* REQUIRED WORK
Find the word "unfold" in the data below and copy each line that holds it.

* GIVEN ENTRIES
***

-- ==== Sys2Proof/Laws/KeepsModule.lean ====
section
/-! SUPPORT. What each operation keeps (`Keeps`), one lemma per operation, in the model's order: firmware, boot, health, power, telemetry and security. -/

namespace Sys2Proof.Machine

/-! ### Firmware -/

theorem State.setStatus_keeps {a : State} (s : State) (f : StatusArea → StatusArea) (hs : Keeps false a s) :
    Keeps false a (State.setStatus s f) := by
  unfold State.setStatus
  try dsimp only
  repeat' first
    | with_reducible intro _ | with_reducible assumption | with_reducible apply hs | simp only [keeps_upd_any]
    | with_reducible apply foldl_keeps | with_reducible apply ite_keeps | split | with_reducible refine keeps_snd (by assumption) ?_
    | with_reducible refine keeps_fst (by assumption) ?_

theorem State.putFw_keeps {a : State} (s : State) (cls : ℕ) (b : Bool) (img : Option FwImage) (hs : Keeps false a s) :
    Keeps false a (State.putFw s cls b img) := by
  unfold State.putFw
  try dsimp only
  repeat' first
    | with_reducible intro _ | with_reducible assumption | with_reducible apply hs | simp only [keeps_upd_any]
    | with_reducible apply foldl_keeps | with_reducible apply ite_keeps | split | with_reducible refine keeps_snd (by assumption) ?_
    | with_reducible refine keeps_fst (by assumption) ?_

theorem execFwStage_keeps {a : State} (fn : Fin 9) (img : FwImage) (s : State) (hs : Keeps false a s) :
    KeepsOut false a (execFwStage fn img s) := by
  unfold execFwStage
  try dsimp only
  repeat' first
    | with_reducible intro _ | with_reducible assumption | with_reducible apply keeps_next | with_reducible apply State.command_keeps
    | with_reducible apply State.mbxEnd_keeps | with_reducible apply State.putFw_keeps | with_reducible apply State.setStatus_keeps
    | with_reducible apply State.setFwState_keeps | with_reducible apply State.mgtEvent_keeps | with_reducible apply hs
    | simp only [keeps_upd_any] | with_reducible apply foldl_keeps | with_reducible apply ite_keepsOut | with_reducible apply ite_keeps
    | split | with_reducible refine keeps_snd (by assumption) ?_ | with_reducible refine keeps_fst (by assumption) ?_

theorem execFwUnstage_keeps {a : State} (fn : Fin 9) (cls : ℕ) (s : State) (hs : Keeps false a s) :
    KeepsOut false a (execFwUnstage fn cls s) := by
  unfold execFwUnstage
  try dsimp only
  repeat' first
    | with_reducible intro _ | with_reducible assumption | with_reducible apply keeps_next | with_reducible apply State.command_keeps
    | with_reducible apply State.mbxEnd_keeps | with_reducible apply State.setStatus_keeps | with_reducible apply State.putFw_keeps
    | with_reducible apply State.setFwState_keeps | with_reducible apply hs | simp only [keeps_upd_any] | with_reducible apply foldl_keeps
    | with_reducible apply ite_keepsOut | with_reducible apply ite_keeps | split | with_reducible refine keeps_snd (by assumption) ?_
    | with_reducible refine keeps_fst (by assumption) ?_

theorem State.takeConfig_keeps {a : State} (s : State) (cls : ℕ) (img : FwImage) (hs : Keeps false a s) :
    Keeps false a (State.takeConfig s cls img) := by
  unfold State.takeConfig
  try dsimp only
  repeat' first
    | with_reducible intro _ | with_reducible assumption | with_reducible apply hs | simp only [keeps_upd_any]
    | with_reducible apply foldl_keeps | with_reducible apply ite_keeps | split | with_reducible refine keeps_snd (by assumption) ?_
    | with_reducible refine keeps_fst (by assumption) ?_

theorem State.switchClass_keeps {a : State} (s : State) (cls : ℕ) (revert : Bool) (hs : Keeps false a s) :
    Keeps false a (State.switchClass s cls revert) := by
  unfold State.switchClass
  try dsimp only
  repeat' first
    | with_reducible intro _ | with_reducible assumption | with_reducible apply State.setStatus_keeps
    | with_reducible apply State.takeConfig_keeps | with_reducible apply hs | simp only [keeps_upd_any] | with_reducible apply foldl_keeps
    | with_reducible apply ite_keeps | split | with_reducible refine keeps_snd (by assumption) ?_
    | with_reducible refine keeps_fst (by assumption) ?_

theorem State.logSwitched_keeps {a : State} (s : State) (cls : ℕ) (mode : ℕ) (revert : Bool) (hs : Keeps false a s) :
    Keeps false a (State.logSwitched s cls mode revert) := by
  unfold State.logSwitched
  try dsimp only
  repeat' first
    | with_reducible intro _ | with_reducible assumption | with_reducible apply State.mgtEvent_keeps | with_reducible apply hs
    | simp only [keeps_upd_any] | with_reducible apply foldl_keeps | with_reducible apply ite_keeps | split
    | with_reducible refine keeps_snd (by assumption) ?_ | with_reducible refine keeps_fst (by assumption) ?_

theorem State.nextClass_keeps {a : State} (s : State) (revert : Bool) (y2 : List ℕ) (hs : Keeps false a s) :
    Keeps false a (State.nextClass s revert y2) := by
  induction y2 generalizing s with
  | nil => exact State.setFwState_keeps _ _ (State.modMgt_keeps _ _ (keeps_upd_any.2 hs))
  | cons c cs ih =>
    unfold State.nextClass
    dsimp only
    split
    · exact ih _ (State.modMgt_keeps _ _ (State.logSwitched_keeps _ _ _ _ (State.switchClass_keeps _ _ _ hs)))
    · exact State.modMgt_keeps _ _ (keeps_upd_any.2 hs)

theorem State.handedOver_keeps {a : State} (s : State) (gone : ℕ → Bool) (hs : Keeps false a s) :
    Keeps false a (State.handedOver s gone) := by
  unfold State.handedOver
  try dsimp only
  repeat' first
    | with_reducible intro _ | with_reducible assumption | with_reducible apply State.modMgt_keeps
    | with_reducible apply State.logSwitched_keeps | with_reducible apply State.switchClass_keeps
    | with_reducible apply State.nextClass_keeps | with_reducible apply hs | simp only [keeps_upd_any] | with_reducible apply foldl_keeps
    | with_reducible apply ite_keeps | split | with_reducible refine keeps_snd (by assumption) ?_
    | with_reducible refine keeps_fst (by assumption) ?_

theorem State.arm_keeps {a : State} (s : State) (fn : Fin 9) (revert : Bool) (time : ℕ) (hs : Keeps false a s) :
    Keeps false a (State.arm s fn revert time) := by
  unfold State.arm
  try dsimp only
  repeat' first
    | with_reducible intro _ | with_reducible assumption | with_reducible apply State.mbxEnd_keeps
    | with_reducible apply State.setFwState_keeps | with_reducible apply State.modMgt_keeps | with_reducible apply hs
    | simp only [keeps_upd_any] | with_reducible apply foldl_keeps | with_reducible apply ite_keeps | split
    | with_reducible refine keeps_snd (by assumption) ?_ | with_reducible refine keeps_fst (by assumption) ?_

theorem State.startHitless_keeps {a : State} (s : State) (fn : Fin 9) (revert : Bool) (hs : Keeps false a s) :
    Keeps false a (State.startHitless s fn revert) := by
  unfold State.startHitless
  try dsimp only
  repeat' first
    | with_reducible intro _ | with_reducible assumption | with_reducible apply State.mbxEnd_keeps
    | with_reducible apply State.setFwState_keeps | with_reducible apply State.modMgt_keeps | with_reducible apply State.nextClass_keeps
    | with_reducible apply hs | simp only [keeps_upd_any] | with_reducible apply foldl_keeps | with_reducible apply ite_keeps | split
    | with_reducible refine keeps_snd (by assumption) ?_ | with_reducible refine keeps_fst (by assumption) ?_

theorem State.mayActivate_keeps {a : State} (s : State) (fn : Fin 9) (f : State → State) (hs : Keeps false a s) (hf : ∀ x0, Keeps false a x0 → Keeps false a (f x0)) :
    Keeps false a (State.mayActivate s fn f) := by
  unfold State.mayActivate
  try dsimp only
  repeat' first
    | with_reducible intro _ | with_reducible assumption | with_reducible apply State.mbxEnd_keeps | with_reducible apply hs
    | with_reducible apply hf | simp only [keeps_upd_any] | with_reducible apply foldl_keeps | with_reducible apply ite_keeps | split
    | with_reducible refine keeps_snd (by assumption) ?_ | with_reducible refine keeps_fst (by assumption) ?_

***

* WRITTEN RESPONSE
  unfold State.setStatus
  unfold State.putFw
  unfold execFwStage
  unfold execFwUnstage
  unfold State.takeConfig
  unfold State.switchClass
  unfold State.logSwitched
    unfold State.nextClass
  unfold State.handedOver
  unfold State.arm
  unfold State.startHitless
  unfold State.mayActivate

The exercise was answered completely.